The Patient Protection and Affordable Care Act (PPACA) includes multiple initiatives targeted to enable and encourage care coordination for dually eligible beneficiaries, including establishment of the Medicare-Medicaid Coordination Office within CMS and the creation of State Demonstrations to Integrate Care for Dual Eligible Individuals. Implementation of the duals demonstrations is still in its infancy, and 2013 was largely spent planning. To date, interest in the program has been strong — 26 states submitted proposals for participation in the Financial Alignment Demonstrations (FAD), though only two states have begun enrollment (MA and WA). More than two million beneficiaries (29% of full benefit duals) are expected to enroll in dual demonstrations over the next three years, with more than three-quarters in fully capitated managed care and the balance in managed fee for services shared savings models.
2014 will be a telling year as the dual demonstrations begin enrolling beneficiaries in significant numbers. The primary issue to watch will be rate sufficiency — whether the rates being negotiated in the three-way contract between Medicare, Medicaid and the plans are adequate to cover the costs and generate the savings necessary to make the integrated financing model sustainable. A related issue, and a challenge for plans, has been how to stratify and adjust interventions based on the different needs of various population segments. Other issues to watch include timing (the rollout to date has taken much longer than expected), the success of data sharing and coordination of performance metrics, and how robust requirements for consumer participation and engagement will impact program design.
As additional states roll out care coordination initiatives in 2014, all eyes will be on the ultimate measure of success — can these initiatives improve care and reduce costs? We are likely to see only preliminary findings in the year to come, with more robust outcome data available in 2015 and beyond.
Trend 8: Continuing spotlight on pharmaceutical coverage and costs
In states that expand Medicaid, pharmaceutical spending can be expected to increase significantly; and all states will continue to see an increase in spending for drugs as new and more effective therapies are introduced.

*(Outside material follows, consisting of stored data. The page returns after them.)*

-- ==== Sys2Proof/Syntax.lean ====
section
/-! DEFINITION. The commands of RSCORE (R114), one constructor for each row of the opcode table, and the raw
fields of the one command format `CMDW` (R110). -/

namespace Sys2Proof

/-- The commands of R114. `e` and `c` are the flags `E` and `C` (R113); the other commands have no operand field
(R111, R112). -/
inductive Instr where
  | nop
  | config
  | encode
  | decode (e c : Bool)
  | softReset
  | decSyn (e c : Bool)
  | decEras
  | decBm
  | decChien
  | decForney
  | decApply
  | fldAlog
  | fldLog
  | fldModn
  | fldAdd
  | fldMul
  | fldDiv
deriving DecidableEq, Repr

/-- The fields of a command word as R110 lays them out, legal or not. -/
structure Cmdw where
  op  : BitVec 8
  e   : Bool
  c   : Bool
  rsv : BitVec 22
deriving DecidableEq, Repr

end Sys2Proof
end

Medicaid formularies are in flux. Traditionally, state Medicaid programs were required to cover all drugs for which manufacturers enter into rebate agreements. However, under the new alternative benefit plan (ABP) for expansion adults, states need only cover the greater of one drug per category and class, or the number of drugs per category and class in the designated EHB base benchmark (or reference) plan. While most expansion states appear to be tracking traditional Medicaid formularies, state choices may not be known until after states submit their ABP plans which could be as late as March 2014.